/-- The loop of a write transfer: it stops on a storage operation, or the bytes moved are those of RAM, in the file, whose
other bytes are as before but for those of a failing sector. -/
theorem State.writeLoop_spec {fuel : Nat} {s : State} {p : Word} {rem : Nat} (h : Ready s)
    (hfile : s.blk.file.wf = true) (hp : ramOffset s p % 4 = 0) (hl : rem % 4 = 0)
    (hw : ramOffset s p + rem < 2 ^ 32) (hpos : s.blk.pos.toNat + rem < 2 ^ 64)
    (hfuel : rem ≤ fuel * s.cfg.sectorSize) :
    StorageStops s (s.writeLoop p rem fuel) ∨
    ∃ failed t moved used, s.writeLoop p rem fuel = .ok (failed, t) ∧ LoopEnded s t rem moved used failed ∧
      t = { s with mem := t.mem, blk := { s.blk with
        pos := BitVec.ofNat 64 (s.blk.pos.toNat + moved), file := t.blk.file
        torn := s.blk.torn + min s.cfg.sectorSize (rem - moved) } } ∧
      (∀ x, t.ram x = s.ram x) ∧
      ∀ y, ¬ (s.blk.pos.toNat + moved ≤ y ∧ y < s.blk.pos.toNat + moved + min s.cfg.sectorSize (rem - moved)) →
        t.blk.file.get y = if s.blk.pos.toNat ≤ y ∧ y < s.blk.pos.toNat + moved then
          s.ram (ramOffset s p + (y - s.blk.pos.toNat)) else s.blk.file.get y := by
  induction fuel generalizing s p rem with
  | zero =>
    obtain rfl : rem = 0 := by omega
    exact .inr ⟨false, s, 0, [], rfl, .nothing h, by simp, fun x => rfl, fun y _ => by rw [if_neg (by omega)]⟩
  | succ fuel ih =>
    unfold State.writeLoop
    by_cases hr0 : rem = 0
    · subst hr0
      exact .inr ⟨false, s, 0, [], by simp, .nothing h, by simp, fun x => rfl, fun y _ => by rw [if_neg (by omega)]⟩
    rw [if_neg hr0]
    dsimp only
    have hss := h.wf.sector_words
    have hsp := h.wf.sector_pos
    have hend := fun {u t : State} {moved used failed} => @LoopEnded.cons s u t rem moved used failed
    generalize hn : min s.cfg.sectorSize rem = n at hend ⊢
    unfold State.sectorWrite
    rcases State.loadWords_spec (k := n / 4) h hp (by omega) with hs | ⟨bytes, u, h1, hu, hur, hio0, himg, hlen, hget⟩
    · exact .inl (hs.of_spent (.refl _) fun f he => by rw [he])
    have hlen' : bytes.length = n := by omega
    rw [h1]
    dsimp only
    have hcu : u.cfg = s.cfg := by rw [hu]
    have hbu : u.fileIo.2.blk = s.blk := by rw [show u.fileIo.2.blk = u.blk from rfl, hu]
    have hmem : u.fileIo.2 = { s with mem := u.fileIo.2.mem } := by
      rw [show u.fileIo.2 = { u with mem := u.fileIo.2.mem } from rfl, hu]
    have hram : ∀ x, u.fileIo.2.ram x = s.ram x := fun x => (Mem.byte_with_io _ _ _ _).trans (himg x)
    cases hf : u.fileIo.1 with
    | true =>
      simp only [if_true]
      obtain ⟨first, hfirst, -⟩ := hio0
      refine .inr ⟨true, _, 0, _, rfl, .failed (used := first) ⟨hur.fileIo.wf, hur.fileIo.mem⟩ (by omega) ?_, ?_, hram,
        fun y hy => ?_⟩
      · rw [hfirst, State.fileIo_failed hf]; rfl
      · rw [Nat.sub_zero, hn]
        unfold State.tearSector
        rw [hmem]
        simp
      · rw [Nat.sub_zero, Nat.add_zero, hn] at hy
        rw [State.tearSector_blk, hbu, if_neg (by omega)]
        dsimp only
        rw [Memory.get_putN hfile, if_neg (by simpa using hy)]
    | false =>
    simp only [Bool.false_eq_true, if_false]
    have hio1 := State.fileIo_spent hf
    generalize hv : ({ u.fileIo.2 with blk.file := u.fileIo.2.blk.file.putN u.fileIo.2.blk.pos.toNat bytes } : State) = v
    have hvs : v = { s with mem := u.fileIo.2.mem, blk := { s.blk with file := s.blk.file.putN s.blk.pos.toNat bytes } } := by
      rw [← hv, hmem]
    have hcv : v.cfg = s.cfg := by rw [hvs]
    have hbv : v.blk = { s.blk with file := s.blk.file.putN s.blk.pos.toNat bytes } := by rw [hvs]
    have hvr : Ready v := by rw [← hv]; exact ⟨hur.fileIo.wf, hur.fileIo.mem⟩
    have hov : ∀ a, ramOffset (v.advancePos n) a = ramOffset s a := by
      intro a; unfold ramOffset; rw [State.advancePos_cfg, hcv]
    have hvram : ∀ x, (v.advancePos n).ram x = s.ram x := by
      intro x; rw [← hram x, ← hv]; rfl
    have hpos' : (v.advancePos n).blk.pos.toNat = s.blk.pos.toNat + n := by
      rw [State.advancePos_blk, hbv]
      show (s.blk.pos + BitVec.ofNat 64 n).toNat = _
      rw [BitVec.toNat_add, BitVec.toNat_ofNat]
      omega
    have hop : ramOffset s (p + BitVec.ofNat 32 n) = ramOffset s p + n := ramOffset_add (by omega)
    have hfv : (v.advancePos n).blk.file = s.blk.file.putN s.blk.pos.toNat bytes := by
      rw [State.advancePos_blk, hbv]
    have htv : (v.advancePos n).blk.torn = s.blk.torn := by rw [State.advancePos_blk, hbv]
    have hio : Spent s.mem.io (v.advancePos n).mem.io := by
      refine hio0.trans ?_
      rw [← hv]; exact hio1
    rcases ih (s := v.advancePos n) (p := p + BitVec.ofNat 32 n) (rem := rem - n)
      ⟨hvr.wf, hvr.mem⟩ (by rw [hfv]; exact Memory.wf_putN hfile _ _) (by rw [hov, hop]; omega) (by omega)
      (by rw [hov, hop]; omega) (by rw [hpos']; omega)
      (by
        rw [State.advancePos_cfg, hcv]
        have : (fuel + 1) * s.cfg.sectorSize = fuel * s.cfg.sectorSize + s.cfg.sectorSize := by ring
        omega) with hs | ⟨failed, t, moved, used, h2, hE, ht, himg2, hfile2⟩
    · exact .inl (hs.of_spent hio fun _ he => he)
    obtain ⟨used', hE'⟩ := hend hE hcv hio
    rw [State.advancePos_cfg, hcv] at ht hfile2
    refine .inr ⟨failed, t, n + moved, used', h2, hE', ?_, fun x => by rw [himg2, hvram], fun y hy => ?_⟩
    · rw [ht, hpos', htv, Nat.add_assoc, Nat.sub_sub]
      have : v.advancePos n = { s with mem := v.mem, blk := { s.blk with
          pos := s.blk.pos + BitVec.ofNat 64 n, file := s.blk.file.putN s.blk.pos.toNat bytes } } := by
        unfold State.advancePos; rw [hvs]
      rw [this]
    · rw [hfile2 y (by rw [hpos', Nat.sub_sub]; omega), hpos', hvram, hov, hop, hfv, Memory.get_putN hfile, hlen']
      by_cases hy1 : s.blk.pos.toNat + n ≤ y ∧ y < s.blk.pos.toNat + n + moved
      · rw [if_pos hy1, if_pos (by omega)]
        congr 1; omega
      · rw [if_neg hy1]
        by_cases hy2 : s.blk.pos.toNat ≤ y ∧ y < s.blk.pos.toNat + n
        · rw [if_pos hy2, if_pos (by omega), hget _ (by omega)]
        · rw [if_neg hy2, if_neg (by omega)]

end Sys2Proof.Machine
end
• • •
EXERCISE BRIEF
The answer should consist solely of the lines from the one that contains "congr 1; omega" through the end of the material above, copied exactly.

SOLVED EXERCISE
        congr 1; omega
      · rw [if_neg hy1]
        by_cases hy2 : s.blk.pos.toNat ≤ y ∧ y < s.blk.pos.toNat + n
        · rw [if_pos hy2, if_pos (by omega), hget _ (by omega)]
        · rw [if_neg hy2, if_neg (by omega)]

end Sys2Proof.Machine
end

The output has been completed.